Locate and copy each line in the data that contains the word "period".
════
/-- R120 (the spec derives it from R113 to R115, R71, R159): the pins over a round. From a safe state at the start of a
round, with no command given: through the carrier period that the round's first `CARRIER_START` opens every pin is
low, and through each of the four others exactly one pin carries the carrier, in the order P0 to P3, with the duty
its channel has. The step numbers are the model's form (log entry 4). -/
def Obligations.EachPinCarriesOnePulseARound : Prop :=
  ∀ s : State, Safe s → s.tick = 0 → s.tickDue = false → s.sched = [] →
    (∀ n, n = 2 ∨ n = 3 → ∃ t, steps n s = .next t ∧ t.steerAct = 0 ∧ ∀ k : Pin, pinLevel k t = .low) ∧
    ∀ (c : Channel) (n : Nat), n = 3 * c.val + 5 ∨ n = 3 * c.val + 6 →
      ∃ t, steps n s = .next t ∧ t.steerAct = onehot c ∧ t.dutyAct = s.targetDuty[c] ∧
        ∀ k : Pin, pinLevel k t = if k = c then .carrier else .low

/-- R71, R102: the sequence of operations depends on no duty value, no selection and no message: two states that differ
only there take steps that differ only there, and stop alike. -/
def Obligations.CommandsDoNotMoveTheSchedule : Prop :=
  ∀ s t : State, SameSchedule s t →
    match step s, step t with
    | .next s', .next t' => SameSchedule s' t'
    | .fault f, .fault g => f = g
    | .refused q, .refused r => q = r
    | _, _ => False

/-- R164 (the spec derives it from R39, R71, R159): with no further command, the value now in `T[c]` reaches pin c:
within 2 to 16 steps (at most 11 ticks and the `CARRIER_START`s between them) a `CARRIER_START` steers Pc with it.
The bound in steps is the model's form (log entry 4). -/
def Obligations.CommandReachesThePin : Prop :=
  ∀ (s : State) (c : Channel), Safe s → s.sched = [] →
    ∃ n t, 2 ≤ n ∧ n ≤ 16 ∧ steps n s = .next t ∧ t.tickDue = true ∧ t.steerAct = onehot c ∧
      t.dutyAct = s.targetDuty[c] ∧ t.targetDuty = s.targetDuty

/-- R40 (the spec derives it from R33, R38, R39, R12, R84): wherever a tick's operation falls between two accesses of a
command, the result is that of the tick before the whole command or of the tick after it; and with no tick between
them the accesses are the whole command. The list of accesses, with its last access `finish`, is the model's reading
(DEDUCED, log entry 12). -/
def Obligations.CommandMayBeTakenAsAtomic : Prop :=
  (∀ (s : State) (b : Symbol) (v : Duty),
    wholeCommand b s = .next (runAccesses (commandAccesses b s.sel) ⟨s, v⟩).state) ∧
  (∀ (s : State) (b : Symbol) (v : Duty) (x : Selector) (before after : List Access) (mid : State),
    s.params.Legal → s.InBounds → commandAccesses b s.sel = before ++ after →
    exec (decode (.selector x)) (runAccesses before ⟨s, v⟩).state = .next mid →
    ∃ t, t = (runAccesses after ⟨mid, (runAccesses before ⟨s, v⟩).held⟩).state ∧
      ((∃ u, exec (decode (.selector x)) s = .next u ∧ wholeCommand b u = .next t) ∨
        (∃ u, wholeCommand b s = .next u ∧ exec (decode (.selector x)) u = .next t)))

/-- R147 (a halted run is out of the spec's scope, R4; log entry 7): with the tick source halted the scheduler's state
stays as it is at every step, and with no command the carrier goes on and settles after one period. -/
def Obligations.HaltedRunLeavesTheScheduler : Prop :=
  (∀ s t : State, s.halted = true → s.tickDue = false →
    (∀ op es, s.sched ≠ .port op :: es) → step s = .next t →
    t.tick = s.tick ∧ t.phase = s.phase ∧ t.pend = s.pend ∧ t.steerShadow = s.steerShadow ∧
      t.dutyShadow = s.dutyShadow ∧ t.halted = true) ∧
  (∀ s : State, s.halted = true → s.tickDue = false → s.sched = [] →
    step s = .next (carrierStart s) ∧ step (carrierStart s) = .next (carrierStart s))

/-- R133 (D21, log entry 7): the event of a timing violation ends the run in the fault of that name. -/
def Obligations.TimingViolationIsAFault : Prop :=
  ∀ (s : State) (es : List Event), s.tickDue = false → s.sched = .timingViolation :: es →
    step s = .fault .timingViolation
end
════
● **SOLVED EXERCISE**:
round, with no command given: through the carrier period that the round's first `CARRIER_START` opens every pin is
stays as it is at every step, and with no command the carrier goes on and settles after one period. -/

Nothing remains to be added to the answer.